The appellate court clearly distinguishes the methods of settling disputes under guarantees from those under underlying contracts. In order to emphasize its point, the appellate court even went further to quote a universally recognized famous principle of demand guarantees, i.e. "pay first, argue later". It is the first time that such quotation has appeared in the judgment of a P.R. China court and reflects the judge's understanding and recognition of independent demand guarantee disputes resolution.

The court's attitude about the abusive claim by the applicant also reflects the judge's respect towards the independent demand guarantee's international rules.

2. Jurisdiction:

There are two issues relating to jurisdiction: disputes under the demand guarantee and the beneficiary's employees' signing act.

For the disputes under the demand, since the guarantee does not stipulate jurisdiction issue in case of disputes under the guarantee, both the trial court and appellate court respect URDG 458 which the guarantee is subject to and also observe local law.

The court quoted URDG 458 Article 27 which states: "Unless otherwise provided in the Guarantee or Counter-Guarantee, its governing law shall be that of the place of business of the Guarantor or Instructing Party (as the case may be), or, if the Guarantor or Instructing Party has more than one place of business, that of the branch that issued the Guarantee or Counter-Guarantee."

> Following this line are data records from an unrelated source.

@[simp] theorem putCoef_regs (s : State) (n : Nat) (sd : Side) (v : Coef) : (s.putCoef n sd v).regs = s.regs := rfl
@[simp] theorem putCoef_cnt (s : State) (n : Nat) (sd : Side) (v : Coef) : (s.putCoef n sd v).cnt = s.cnt := rfl
@[simp] theorem putCoef_pending (s : State) (n : Nat) (sd : Side) (v : Coef) : (s.putCoef n sd v).pending = s.pending := rfl
@[simp] theorem putCoef_freeCtr (s : State) (n : Nat) (sd : Side) (v : Coef) : (s.putCoef n sd v).freeCtr = s.freeCtr := rfl
@[simp] theorem putCoef_fab (s : State) (n : Nat) (sd : Side) (v : Coef) : (s.putCoef n sd v).fab = s.fab := rfl
@[simp] theorem putCoef_clock (s : State) (n : Nat) (sd : Side) (v : Coef) : (s.putCoef n sd v).clock = s.clock := rfl
@[simp] theorem putCoef_fuse (s : State) (n : Nat) (sd : Side) (v : Coef) : (s.putCoef n sd v).fuse = s.fuse := rfl
@[simp] theorem putCoef_dev (s : State) (n : Nat) (sd : Side) (v : Coef) : (s.putCoef n sd v).dev = s.dev := rfl
@[simp] theorem putCoef_slots (s : State) (n : Nat) (sd : Side) (v : Coef) : (s.putCoef n sd v).slots = s.slots := rfl
@[simp] theorem putCoef_dies (s : State) (n : Nat) (sd : Side) (v : Coef) : (s.putCoef n sd v).dies = s.dies := rfl
@[simp] theorem putCoef_flows (s : State) (n : Nat) (sd : Side) (v : Coef) : (s.putCoef n sd v).flows = s.flows := rfl
@[simp] theorem putCoef_trunks (s : State) (n : Nat) (sd : Side) (v : Coef) : (s.putCoef n sd v).trunks = s.trunks := rfl
@[simp] theorem putCoef_lls (s : State) (n : Nat) (sd : Side) (v : Coef) : (s.putCoef n sd v).lls = s.lls := rfl
@[simp] theorem putCoef_sides (s : State) (n : Nat) (sd : Side) (v : Coef) : (s.putCoef n sd v).sides = s.sides := rfl
@[simp] theorem putCoef_spans (s : State) (n : Nat) (sd : Side) (v : Coef) : (s.putCoef n sd v).spans = s.spans := rfl
@[simp] theorem putCoef_links (s : State) (n : Nat) (sd : Side) (v : Coef) : (s.putCoef n sd v).links = s.links := rfl
@[simp] theorem putCoef_rx (s : State) (n : Nat) (sd : Side) (v : Coef) : (s.putCoef n sd v).rx = s.rx := rfl
@[simp] theorem putCoef_tx (s : State) (n : Nat) (sd : Side) (v : Coef) : (s.putCoef n sd v).tx = s.tx := rfl
@[simp] theorem putCoef_cks (s : State) (n : Nat) (sd : Side) (v : Coef) : (s.putCoef n sd v).cks = s.cks := rfl
@[simp] theorem putCoef_ckEnds (s : State) (n : Nat) (sd : Side) (v : Coef) : (s.putCoef n sd v).ckEnds = s.ckEnds := rfl
@[simp] theorem putCoef_adapt (s : State) (n : Nat) (sd : Side) (v : Coef) : (s.putCoef n sd v).adapt = s.adapt := rfl
@[simp] theorem putCoef_cal (s : State) (n : Nat) (sd : Side) (v : Coef) : (s.putCoef n sd v).cal = s.cal := rfl
@[simp] theorem putCoef_maps (s : State) (n : Nat) (sd : Side) (v : Coef) : (s.putCoef n sd v).maps = s.maps := rfl
@[simp] theorem putCoef_bobs (s : State) (n : Nat) (sd : Side) (v : Coef) : (s.putCoef n sd v).bobs = s.bobs := rfl
@[simp] theorem putCoef_prk (s : State) (n : Nat) (sd : Side) (v : Coef) : (s.putCoef n sd v).prk = s.prk := rfl
@[simp] theorem putCoef_bt (s : State) (n : Nat) (sd : Side) (v : Coef) : (s.putCoef n sd v).bt = s.bt := rfl
@[simp] theorem putCoef_plv (s : State) (n : Nat) (sd : Side) (v : Coef) : (s.putCoef n sd v).plv = s.plv := rfl
@[simp] theorem putCoef_clk (s : State) (n : Nat) (sd : Side) (v : Coef) : (s.putCoef n sd v).clk = s.clk := rfl
@[simp] theorem putCoef_ring (s : State) (n : Nat) (sd : Side) (v : Coef) : (s.putCoef n sd v).ring = s.ring := rfl
@[simp] theorem putCoef_entries (s : State) (n : Nat) (sd : Side) (v : Coef) : (s.putCoef n sd v).entries = s.entries := rfl
@[simp] theorem putCoef_host (s : State) (n : Nat) (sd : Side) (v : Coef) : (s.putCoef n sd v).host = s.host := rfl
@[simp] theorem putCoef_sel (s : State) (n : Nat) (sd : Side) (v : Coef) : (s.putCoef n sd v).sel = s.sel := rfl
@[simp] theorem putCoef_sec (s : State) (n : Nat) (sd : Side) (v : Coef) : (s.putCoef n sd v).sec = s.sec := rfl
@[simp] theorem putCoef_bist (s : State) (n : Nat) (sd : Side) (v : Coef) : (s.putCoef n sd v).bist = s.bist := rfl
@[simp] theorem putCoef_prbs (s : State) (n : Nat) (sd : Side) (v : Coef) : (s.putCoef n sd v).prbs = s.prbs := rfl
@[simp] theorem putCoef_sup (s : State) (n : Nat) (sd : Side) (v : Coef) : (s.putCoef n sd v).sup = s.sup := rfl
@[simp] theorem putCoef_rd (s : State) (n : Nat) (sd : Side) (v : Coef) (g : Fld) : (s.putCoef n sd v).rd g = s.rd g := rfl
@[simp] theorem putCoef_on (s : State) (n : Nat) (sd : Side) (v : Coef) (g : Fld) : (s.putCoef n sd v).on g = s.on g := rfl
@[simp] theorem putCoef_live (s : State) (n : Nat) (sd : Side) (v : Coef) (g : Fld) : (s.putCoef n sd v).live g = s.live g := rfl
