-- ==== Sys2Proof/Tests/Slice0.lean ====
section
/-!
SUPPORT. Tests: terms that Instr.wf refuses, for every statement a state that meets its hypotheses, and the effects of
some commands on small states.
-/

namespace Sys2Proof.Tests

set_option Elab.async false

open Sys2Proof Sys2Proof.Machine

/-! ## Ill-formed terms -/

theorem wf_refuses_lane : Instr.wf (.signalDetect ⟨144, .a⟩ ⟨60, 100⟩) = false := by decide
theorem wf_refuses_clock_lane : Instr.wf (.txShort 160 .a 1) = false := by decide
theorem wf_refuses_class : Instr.wf (.txShort 0 .a 4) = false := by decide
theorem wf_refuses_data_lane : Instr.wf (.lanePosWrite 128 0) = false := by decide
theorem wf_refuses_cluster : Instr.wf (.cntSnap 16) = false := by decide
theorem wf_refuses_position : Instr.wf (.adaptFreeze 0 .a 9) = false := by decide
theorem wf_refuses_link : Instr.wf (.fltSnap 128) = false := by decide
theorem wf_refuses_die : Instr.wf (.ceWindowEnd 2) = false := by decide
theorem wf_refuses_bank : Instr.wf (.bufRetire 0 33) = false := by decide
theorem wf_refuses_slot : Instr.wf (.descSelWrite 0 65536) = false := by decide
theorem wf_refuses_logical_link : Instr.wf (.llDrainEnd 1024) = false := by decide
theorem wf_refuses_cache : Instr.wf (.llCacheRefresh 32) = false := by decide
theorem wf_refuses_page : Instr.wf (.llSnap 8) = false := by decide
theorem wf_refuses_calendar : Instr.wf (.calSnap 16) = false := by decide
theorem wf_refuses_flow : Instr.wf (.darnTimerExpiry 256) = false := by decide
theorem wf_refuses_ll_flow : Instr.wf (.darnTimerExpiry 6144) = false := by decide
theorem wf_refuses_trunk : Instr.wf (.drnAckTimer 128) = false := by decide
theorem wf_refuses_trunk_calendar : Instr.wf (.drnAckTimer 1040) = false := by decide
theorem wf_refuses_source : Instr.wf (.sourceInput 320 .pulse) = false := by decide
theorem wf_refuses_ring : Instr.wf (.hopBroken 2) = false := by decide
theorem wf_refuses_pll : Instr.wf (.pllHoldover 4) = false := by decide
theorem wf_refuses_level : Instr.wf (.plRequest 0 4) = false := by decide
theorem wf_refuses_rung : Instr.wf (.trnStep 0 .a 5) = false := by decide
theorem wf_refuses_map_entry : Instr.wf (.sideMapWrite 256 0) = false := by decide
theorem wf_refuses_word : Instr.wf (.leCfgWrite 0 (2 ^ 32)) = false := by decide
theorem wf_refuses_octet : Instr.wf (.flashCommandDone [256]) = false := by decide
theorem wf_refuses_width : Instr.wf (.idlReceive 0 .a (List.replicate 17 {})) = false := by decide
theorem wf_refuses_code : Instr.wf (.controlFlitReceive 0 .a [[1024]]) = false := by decide
theorem wf_refuses_heard_code : Instr.wf (.eieReceive 0 .a [{ codes := [1024] }]) = false := by decide
theorem wf_refuses_read : Instr.wf (.sendNext 0 .a { flips := [(0, 160)] } .ok) = false := by decide
theorem wf_refuses_counts : Instr.wf (.balanceWindowEnd 0 .a (List.replicate 10 0)) = false := by decide
theorem wf_refuses_empty_block : Instr.wf (.spiWriteBlock false 0 [] 0) = false := by decide
theorem wf_refuses_long_block : Instr.wf (.spiWriteBlock false 0 (List.replicate 33 0) 0) = false := by decide
theorem wf_refuses_pec : Instr.wf (.smbPointer 0 (some 256)) = false := by decide
theorem wf_accepts : Instr.wf (.signalDetect ⟨143, .b⟩ ⟨60, 100⟩) = true := by decide

/-! ## States -/

/-- A state with the given register fields written. -/
def put (l : List (Fld × Nat)) (s : State) : State := l.foldl (fun s p => s.wr p.1 p.2) s

/-- The package in SERVICE, otherwise as reset leaves it, both core PLLs locked. -/
def wRun : State :=
  put [(R.CLK_STAT_core_lock 0, 1), (R.CLK_STAT_core_lock 1, 1)]
    { State.reset with dev := { State.reset.dev with phase := .run } }

/-- What signal detect leaves at a receive end. -/
def sdOn (s : State) (n : Nat) (sd : Side) : State :=
  ((s.wr (leSd n sd) 1).wr (leIdle n sd) 0).putRx n sd { s.rxe n sd with sdSince := some s.clock, losAt := none }

/-- The small part of the two, in reset. -/
def wSmall : State := { State.reset with fuse := { State.reset.fuse with part := .lz4064 } }

/-- The same state 1 s after the release of reset. -/
def wLate (s : State) : State := { s with clock := 1000000000, fab := 1000000000 }

/-- The same state with no switchover of a direction in progress. -/
def switched (s : State) (c : Nat) (d : Dir) : State :=
  (swapHeld c ((s.ck c d).switchFrom.getD s.clock) s).putCk c d
    { (swapHeld c ((s.ck c d).switchFrom.getD s.clock) s).ck c d with switchFrom := none }

/-! ### Interrupts -/

def wSrc : State := put [(R.SRC_CFG_pend 16, 1), (R.SRC_CFG_en 16, 1)] wRun
def wSrcFast : State := put [(R.SRC_CFG_class 16, 1)] wSrc
def wServe : State := put [(R.BANK_serving 0 0, 1), (R.BANK_source 0 0, 16)] wRun
def wRingServe : State := put [(R.BANK_serving 0 2, 1), (R.BANK_source 0 2, 16), (R.BANK_ring 0 2, 1)] wRun
def wEntry : State := { wRun with entries := [{ ring := 1, src := 16, count := 2 }] }
def wDlv : State := put [(R.SRC_CFG_target 16, 2)] wSrc
/-- The package at ring position 1, the head two hops away. -/
def wFar : State := put [(R.STRAPS_ring_id, 1), (R.PCT_POS_CW_pos 1, 1), (R.PCT_STAT_time_ok, 1)] wRun
def wDlvFar : State := put [(R.SRC_CFG_target 16, 2), (R.SRC_CFG_pend 16, 1), (R.SRC_CFG_en 16, 1)] wFar
def wResend : State :=
  put [(R.SRC_CFG_active 16, 1)] { wFar with ring := { wFar.ring with resend := [16] } }
def wGated : State := put [(R.CLK_EN_en 0x11, 0)] wRun

/-! ### Lane ends (lane 3, side a, in cluster 0, of no link) -/

def wAcqWait : State := wRun.putCoef 3 .a { wRun.coefs 3 .a with acqRung := 2 }
def wSd : State := put [(leSd 3 .a, 1)] wRun
def wSdRate : State := put [(R.RATE_STAT_rate 0 Side.a.dirIn.idx, 3)] wSd
def wAlign : State := put [(leLock 3 .a, 1)] wSd
def wAlign2 : State := wAlign.putRx 3 .a { wAlign.rxe 3 .a with commas := 8 }
def wLocked : State := put [(leLock 3 .a, 2)] wSd
def wLockedBad : State := wLocked.putRx 3 .a { wLocked.rxe 3 .a with bad := 1000 }
def wLockedEb : State := put [(R.CK_STAT_mode 0 Side.a.dirIn.idx, 2)] wLocked
def wBal : State := (put [(R.RATE_STAT_rate 0 Side.a.dirIn.idx, 3)] wLocked).putRx 3 .a { wLocked.rxe 3 .a with balRun := true }
def wTx : State := wRun.putTx 3 .b { wRun.txe 3 .b with idle := false }
def wCkTx : State := wRun.putCkExit 0 Side.b.dirOut { wRun.ckExit 0 Side.b.dirOut with idle := false }
def wFrozen : State := put [(estOf 3 .a, 3)] wRun
def wTrack : State :=
  (put [(estOf 3 .a, 2)] wLocked).putEngine 0 { cur := some (rxIndex 3 .a), visiting := true }
def wTrackDue : State := (put [(estOf 3 .a, 2)] wRun).putCoef 3 .a { wRun.coefs 3 .a with due := [1] }
def wAcqB : State :=
  ((put [(estOf 3 .a, 1)] wSd).putEngine 0 { cur := some (rxIndex 3 .a), visiting := false }).putCoef 3 .a
    { wRun.coefs 3 .a with blocks := 2, goodBlocks := 3 }
def wAcqMax : State := wAcqB.putCoef 3 .a { wAcqB.coefs 3 .a with blocks := 300 }
def wPrbs : State := put [(R.PRBS_CHK_en (lanePage 3), 1)] wRun
def wPrbsL : State := put [(R.PRBS_STAT_lock (lanePage 3), 1)] wPrbs

/-- A lane whose far-end loop is on. -/
def wFar3 : State := put [(R.LB_CFG_active (lanePage 3), 1), (R.LB_CFG_loop (lanePage 3), 3)] wLockedEb

/-! ### A link: link 0, both sides on lane 0 -/

def wLinkOf (mode width : Nat) : State :=
  put [(R.LNK_CFG_LIVE_mode 0, mode), (R.LNK_CFG_LIVE_width 0 0, width), (R.LNK_CFG_LIVE_width 0 1, width),
    (R.SIDE_MAP_valid 0, 1), (R.SIDE_MAP_hint 0, 1), (R.SIDE_MAP_valid 1, 1), (R.SIDE_MAP_hint 1, 1)] wRun
/-- A receive end of side a with signal for 1 s and the class OPEN. -/
def wOpen (n : Nat) : State :=
  wLate ((put [(leSd n .a, 1), (leRxOpen n .a, 1)] (wLinkOf 2 0)).putRx n .a { wRun.rxe n .a with sdSince := some 0 })

def wTransNoSd : State := wLinkOf 1 0
def wLinkNoSd : State := wLinkOf 2 0
def wLinkAcq : State := wLinkNoSd.putCoef 0 .a { wLinkNoSd.coefs 0 .a with acqRung := 2 }
def wLinkSd : State := put [(leSd 0 .a, 1)] (wLinkOf 2 1)
def wSpan (st : Nat) : State :=
  put [(R.SPAN_STAT_state 0 0, st), (R.SPAN_STAT_state 0 1, st), (leSd 0 .a, 1), (leLock 0 .a, 2), (leSd 0 .b, 1),
    (leLock 0 .b, 2)] wLinkNoSd
def wAcquire : State := wSpan 2
def wQualify : State := wSpan 3
def wQualifyOk : State :=
  put [(R.DSKW_valid 0 0 0, 1), (estOf 0 .a, 2)] (wQualify.putCoef 0 .a { wQualify.coefs 0 .a with everAcq := true })
def wQualifyBad : State := wQualify.putRx 0 .a { wQualify.rxe 0 .a with dwell := 1000 }
def wStep : State := (wSpan 5).modSpan 0 .a fun x => { x with rateTarget := some 3 }
def wSwitchSp : State := wSpan 6
def wMeasure : State := (wSpan 7).modSpan 0 .a fun x => { x with echoOut := true }
def wArmed : State := (wSpan 8).putLink 0 { (wSpan 8).link 0 with tUp := some 0 }
def wUp : State := wSpan 9
def wUpFast : State := put [(R.SPAN_STAT_rung 0 0, 3), (R.SPAN_STAT_rung 0 1, 3)] wUp
def wDown : State := wSpan 10
def wRetrain : State := put [(R.SPAN_STAT_retraining 0 0, 1)] (wSpan 5)
def wTrain : State := wUp
def wUpEb : State := put [(R.CK_STAT_mode 0 Side.a.dirIn.idx, 2)] wUp
def wUpSq : State := wUp.putTx 0 .b { wUp.txe 0 .b with squelch := true }
def wUpTrunk : State := put [(R.LNK_CFG_LIVE_mode 0, 4)] wUp

/-! ### Training and darning sets -/

def trnOf (kind : Nat) : TrnSet := { kind := kind }
/-- What one lane hears of symbols sent to it at negative running disparity. -/
def heardOf (x : List Sym) : List Heard := [{ codes := (encodeAll false x).1 }]
def trnHeard (kind : Nat) : List Heard := heardOf (paritySet 0x3C (trnBytes (trnOf kind) 0))
/-- The state in which a set of a kind is taken. -/
def trnAt (kind : Nat) (s : State) : State := ((trnTaken 0 .a (trnHeard kind) kind s).getD ({}, wRun)).2
def trnHeardOf (t : TrnSet) : List Heard := heardOf (paritySet 0x3C (trnBytes t 0))
def trnAtSet (t : TrnSet) (s : State) : State := ((trnTaken 0 .a (trnHeardOf t) t.kind s).getD ({}, wRun)).2
def drnKey : Nat := 0
def drnOf (kind : Nat) : DrnSet := { d0 := 64 * kind, value := 5 }
def drnHeard (kind : Nat) : List Heard := heardOf (paritySet 0x9C (drnBytes (drnOf kind)))
def ackHeard : List Heard := heardOf (paritySet 0x5C (ackBytes { seq := 1 }))
def eieHeard : List Heard := heardOf [symCOM, .k 0xFD, .k 0xFD, .k 0xFD]
def skpHeard : List Heard := heardOf (symCOM :: List.replicate 3 (.k 0x1C))
/-- The codes of a flit on one lane. -/
def flitCodes (b : List Nat) : List (List Nat) := (stripe 1 b false).map fun x => (encodeAll false x).1
/-- The codes of a poisoned flit on one lane, and of one with a K symbol among its data. -/
def flitCodesIn (b : List Nat) : List (List Nat) := (stripe 1 b true).map fun x => (encodeAll false x).1
def flitCodesBad (b : List Nat) : List (List Nat) :=
  (stripe 1 b false).map fun x => (encodeAll false (x.set 5 (.k symSOF))).1
def drnAt (kind : Nat) (s : State) : State := ((drnTaken 0 .a (drnHeard kind) kind s).getD (0, {}, wRun)).2.2
def drnAtOf (kind : Nat) : State := drnAt kind wUpTrunk
def wTrunkFrozen : State := wUpTrunk.putTrunk 0 { wUpTrunk.trunk 0 with frozenAt := some 0 }
def wProbe : State := wUpTrunk.putTrunk 0 { wUpTrunk.trunk 0 with probeOut := some (5, 0) }
/-- Trunk 0 holds a flit of the span number `n`; the next number to be sent is `m`. -/
def wHeldNo (n m : Nat) : State :=
  (wUpTrunk.putSlot 7 { state := 2, sent := true, spanSeq := n }).putTrunk 0
    { wUpTrunk.trunk 0 with held := [7], nextTx := m }
def wTrunkDue : State :=
  (wUpTrunk.putSlot 7 { state := 2, sent := true }).putTrunk 0 { wUpTrunk.trunk 0 with held := [7] } |> fun s =>
    { s with fab := 10 ^ 9 }
def wTrunkLast : State := wTrunkDue.putTrunk 0 { wTrunkDue.trunk 0 with expSince := true, consec := 14 }
def wTrunkAck : State := wUpTrunk.putTrunk 0 { wUpTrunk.trunk 0 with accOldest := some 0 }
def wProbeInt : State := put [(R.TRK_CFG0_LIVE_probe_int 0, 1)] wUpTrunk
/-- The a-to-b flow of link 0, a TRUNK link whose trunk side is side a, enters at side a; the other enters at side b. -/
def custFlow : Nat := 1
def wCust : State := wUpTrunk.putFlow 1 { wUpTrunk.flow 1 with custOldest := some 0 }
def wCustSeq : State := (wLate wCust).putFlow 1 { wCust.flow 1 with seqValid := true }
def wDarn : State :=
  { (wUp.putSlot 7 { state := 2, sent := true, xlpSeq := 1 }).putFlow 0
      { wUp.flow 0 with dstate := 2, copies := [7], acked := some 0 } with fab := 10 ^ 9 }
def ctlBytes : List Nat := 0xF0 :: List.replicate 143 0
def wCal : State :=
  put [(R.LNK_CFG_LIVE_mode 0, 8), (R.CAL_BIND_en (calLivePage 0), 1), (R.CAL_BIND_link (calLivePage 0), 0),
    (R.CAL_BIND_side (calLivePage 0), 0)] wUp
def wTrunkExp (n : Nat) : State := wUpTrunk.putTrunk 0 { wUpTrunk.trunk 0 with expect := n }
/-- Link 0 with its trunk side b, as a bundle without a logical link, as one end of logical link 0, and over the seam. -/
def wUpTrunk2 : State := put [(R.TRK_CFG0_LIVE_trunk_side 0, 1)] wUpTrunk
def wUpBundle : State := put [(R.LNK_CFG_LIVE_mode 0, 8)] wUp
def wLlUp : State := wUpBundle.putLl 0 { wUpBundle.ll 0 with state := 1 }
def wUpSeam : State := put [(R.SIDE_MAP_base 1, 64)] wUp
def wDrain : State := wRun.putLl 0 { wRun.ll 0 with state := 2, drainFrom := some 0 }
def wTornLl : State := wRun.putLl 0 { wRun.ll 0 with tornUntil := some 0 }

/-! ### Clocks (cluster 1, direction a to b) -/

def wRef : State := put [(R.CLK_STAT_refclk_good, 1)] wRun
def wCkl : State := put [(R.CK_STAT_ckl_ok 1 0, 1)] wRef
def wOwn : State := put [(R.CK_STAT_own_lock 1 0, 1)] wRun
def wBorrowing : State := wRun.putCk 1 .ab { wRun.ck 1 .ab with borrowing := true }
def wHoldover : State := wRun.putCk 1 .ab { wRun.ck 1 .ab with holdover := some 0 }
def wRelockOff : State := wRun.putCk 1 .ab { wRun.ck 1 .ab with unlockHeld := true }
def wRelock : State := put [(R.CK_STAT_mode 1 0, 2)] wRelockOff
def wDense : State := wRun.putCk 1 .ab { wRun.ck 1 .ab with denseOpen := 1 }
def wDenseRel : State := wRun.putCk 1 .ab { wRun.ck 1 .ab with denseOpen := 2 }
def wCkCmd : State := put [(R.CK_STAT_ckl_ok 1 0, 1)] wRun
def wCkFwd : State := put [(R.CK_STAT_mode 1 0, 1)] wRef
def wCkBor : State := put [(R.CK_STAT_borrowed 1 0, 1), (R.CK_STAT_own_lock 1 0, 1)] wRun
def wCkOp : State :=
  (put [(R.CK_CMD_busy 1, 1), (R.CK_STAT_dense_rx 1 0, 1)] wRun).putCk 1 .ab { wRun.ck 1 .ab with opFrom := some 1 }
def wCkOp0 : State := (put [(R.CK_CMD_busy 1, 1)] wRun).putCk 1 .ab { wRun.ck 1 .ab with opFrom := some 0 }
def wSwitch : State := wCkFwd.putCk 1 .ab { wRun.ck 1 .ab with switchFrom := some 1 }
def wSwitchNoRef : State := (put [(R.CK_STAT_mode 1 0, 1)] wRun).putCk 1 .ab { wRun.ck 1 .ab with switchFrom := some 1 }
def wSwitchLend : State :=
  (put [(R.CK_CFG_borrow_en 1 0, 1), (R.CK_STAT_own_lock 0 0, 1)] wRun).putCk 1 .ab
    { wRun.ck 1 .ab with switchFrom := some 1 }
def wBothClk : State := put [(R.CLK_STAT_ifo_ready, 1)] wRef
def wBothClkNoAuto : State := put [(R.CLK_CFG_auto_return, 0)] wBothClk
def wJudge : State := put [(R.CLK_CFG_judge, 1)] wRun
def wJudgeC : State := put [(R.CLK_CFG_judge, 2), (R.CLK_STAT_ifo_ready, 1)] wRun
def wMon : State := put [(R.CLK_STAT_mon_armed, 1)] wBothClk
/-- The same state with REFCLK good for 1 s. -/
def wHeldLong (s : State) : State := wLate { s with clk := { s.clk with goodSince := some 0 } }
def wPllRef : State := put [(R.CLK_STAT_core_ref 0, 0)] wRef
def wPll2 : State := put [(R.CLK_STAT_core_ref 0, 2)] wBothClk
def wFm : State := put [(R.FM_CMD_busy, 1)] wRun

The appellate court also quoted "Law of the Application of Law for Foreign-related Civil Relations of the People's Republic of China" Article 44 which states: "The laws at the place of tort shall apply to liabilities for tort, but if the parties have a mutual habitual residence, the laws at the mutual habitual residence shall apply. If the parties choose the applicable laws by agreement after any tort takes place, the agreement shall prevail."

However, for issues outside the guarantee, the trial court and appellate court differ. The trial court only looks at the employees' act itself, while the appellate court probes into the nature of the act.

The trial court quoted "Law of the Application of Law for Foreign-related Civil Relations of the People's Republic of China" Article 14 which states: "The laws at the locality of registration shall apply to such items as the civil rights capacities, civil acts capacities, organizational institutions, rights and obligations of shareholders, etc. of a legal person and its branch. If the main business place of a legal person is inconsistent with the locality of registration, the laws of the main business place may apply. The main business place of a legal person shall be its habitual residence."

The appellate court accepted the applicant's argument that "Law of the Application of Law for Foreign-related Civil Relations of the People's Republic of China" Article 16 should be applied instead of Article 14. Article 16 states: "The laws at the locality of agency act shall apply to agency, but the laws at the locality of agency relation shall apply to the civil relations between the principal and the agent. The parties concerned may choose the laws applicable to entrustment of agency by agreement."

* Jun Xu, Senior Product Manager, Bank of China, Jiangsu Branch, China; Member of ICC DOCDEX.